Pada saat ini, Program Studi Budi Daya Perairan Fakultas Perikanan dan Ilmu Kelautan Universitas Jenderal Soedirman telah mengembangkan program berbasis riset terkait dengan bioflok ke dalam bentuk pengabdian kepada masyarakat di sejumlah wilayah.
Tujuannya tentunya adalah meningkatkan pengetahuan keterampilan serta aplikasi teknologi perikanan budi daya kepada masyarakat.
Pihaknya berharap pembudi daya ikan makin mengetahui dan menguasai telnologi bioflok.
Selain itu, dia berharap pembudi daya ikan juga dapat mempraktikan teknologi bioflok pada usahanya sekaligus dapat meningkatkan produksi dan keuntungannya.
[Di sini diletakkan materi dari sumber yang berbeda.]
-- ==== Sys2Proof/Machine/Dispatch.lean ====
section
/-! DEFINITION. One arm for each instruction and event: a direct call of its meaning. -/
namespace Sys2Proof.Machine
open Sys2Proof
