-- ==== Sys2Proof/Machine/Step.lean ====
section
/-! DEFINITION. One step of the machine (spec/95): what must happen first, what the agenda says happens next, else one
instruction step of the current berth. -/
namespace Sys2Proof.Machine
open Sys2Proof

/-- One instruction step of the current berth (R24, R62): time passes, then what the berth does next. -/
noncomputable def berthStep (s : State) : Host.Outcome State Fault Refusal :=
  match s.doing with
  | .run i => exec i s.ticked
  | .skip c => .next (s.ticked.advance c none false)
  | .idle => .next s.ticked

/-- Is it a slip, or the handler of one of its messages, whose instruction the next step runs? -/
def State.nextIs (s : State) (b i : Nat) : Bool :=
  let at_ (t : State) : Bool := t.ctx.any (fun c => c.b == b && c.i == i)
  match s.agenda with
  | [] => at_ s
  | .berth x :: _ => at_ { s with cur := x }
  | _ => false

/-- Has nothing left a slip in a step that could be a release (R314): no message, copy, bank operation or valley command, no close of a window,
no halt? -/
def State.keepsToItself (s t : State) (b i : Nat) : Bool :=
  decide (t.net = s.net) && decide (t.copies = s.copies) && decide (t.bankOps = s.bankOps) && decide (t.kvCmds = s.kvCmds) &&
    (t.slip b i).closing.isNone && decide ((t.slip b i).st = (s.slip b i).st)

/-- Does the n-th step from a state on write a byte at a key, by another agent than a slip, and in a race with a read that the slip makes
now (R312): the slip has released nothing by then? run is a step. -/
def writesLate (run : State → Host.Outcome State Fault Refusal) (b i key : Nat) (v : Byte) : Nat → State → Bool
  | 0, _ => false
  | n + 1, s => match run s with
    | .next t =>
      if n = 0 then
        !s.nextIs b i && !(s.copies.any (fun k => k.berth == b && k.slip == i)) && decide (s.byteAt key ≠ v) && decide (t.byteAt key = v)
      else (!s.nextIs b i || s.keepsToItself t b i) && writesLate run b i key v n t
    | .fault _ => false
    | .refused _ => false

/-- One turn of the agenda (assumption log 2). late says whether a write that comes later in the order of the steps may be read now (R313). -/
noncomputable def turnStep (late : Nat → Nat → Nat → Byte → Nat → State → Bool) (t : Turn) (s : State) : Host.Outcome State Fault Refusal :=
  match t with
  | .berth b => berthStep { s with cur := b }
  | .event i => exec i s
  | .timing b k n => .next (s.modBerth b (fun x => x.addEvc k n))
  | .cycles b n => .next (s.modBerth b (fun x => { x with cycle := x.cycle + natWord n }))
  | .tlbFill b n va => .next (s.tlbFill b n va)
  | .tlbEvict b n k => .next (s.tlbEvict b n k)
  | .failWord key => .next (s.failWord key)
  | .breaks x => .next { s with broken := x :: s.broken }
  | .arrayError b array entry => .next (s.arrayError b array entry)
  | .fence b => .next (s.fenceBerth b)
  | .route pkg src dst port => .next (s.setRoute pkg src dst port)
  | .plainIdle pkg bank n => .next (s.plainIdle pkg bank n)
  | .craneFail b => .next (s.modBerth b (fun x => { x with crane := { x.crane with fails := true } }))
  | .readEarly b i key n => .next (s.readEarly b i key n)
  | .readLate b i key v n => .next (if late b i key v n (s.readBytes b i key [v]) then s.readBytes b i key [v] else s)
  | .kvError key cls => .next (s.kverrLog key cls)
  | .frame f => .next { s with wire := s.wire ++ [f] }
  | .lose n => .next { s with wire := setAt s.wire n (match s.wire[n]? with
      | some f => { f with lost := true }
      | none => { peer := 0, page := 0, tag := { actor := 0, chan := 0, id := 0 }, line := none }) }
  | .hostWrite a bs => .next (s.poke (hostKey (a % (1 <<< 64))) bs)
  | .prefetch pkg q a => .next (s.prefetch pkg q a)
  | .barAccess pkg size off v => .next (s.barAccess pkg size off v)
  | .classChange pkg => .next (s.classChange pkg)
  | .installKey pkg key m => .next (s.installKey pkg key m)
  | .request pkg bs => .next (s.request pkg bs)
  | .inbox b n => .next (s.modBerth b (fun x => { x with inbox := n }))

/-- One step: a stop, a rollback or a takeover that is due (R418, R428, R446), then the agenda, then the current berth. -/
noncomputable def stepWith (late : Nat → Nat → Nat → Byte → Nat → State → Bool) (s : State) : Host.Outcome State Fault Refusal :=
  if s.dueStop.isSome then exec .faultDomainStop s
  else if !s.rollbacks.isEmpty then exec .rollback s
  else match s.takeovers with
    | e :: _ => exec (.takeover (pkgOf e.1)) s
    | [] => match s.agenda with
      | t :: rest => turnStep late t { s with agenda := rest }
      | [] => berthStep s

/-- One step of a machine whose agenda holds at most so many turns. A read of a write yet to come (R313) is one only where the machine, going
on from it, makes that write. -/
noncomputable def stepWithin : Nat → State → Host.Outcome State Fault Refusal
  | 0 => stepWith (fun _ _ _ _ _ _ => false)
  | n + 1 => stepWith (writesLate (stepWithin n))

/-- One step of the machine. -/
noncomputable def step (s : State) : Host.Outcome State Fault Refusal := stepWithin s.agenda.length s

/-- The state with an instruction of nbits bits w stored where the next fetch reads it (log 1). -/
def State.withFetchWord (s : State) (nbits w : Nat) : State := s.placeWord (nbits / 8) w

end Sys2Proof.Machine
end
Meskipun demikian, satu hal yang paling penting adalah teknologi bioflok dapat menjadi "model" di tengah masyarakat. Misalnya, ada gerakan, satu rumah, satu kolam.
Hal itu karena pengembangan budi daya perikanan erat kaitannya dengan "pro-growth", "pro-poor", dan "pro-job".
Ia berpendapat bahwa budi daya perikanan dapat mempertahankan pertumbuhan ekonomi, berpihak pada masyarakat miskin, dan memberi ruang yang seluas-luasnya bagi penciptaan lapangan kerja.
Pada akhirnya, teknologi bioflok dapat berperan serta dalam mewujudkan ketahanan pangan yang bersumber dari ikan.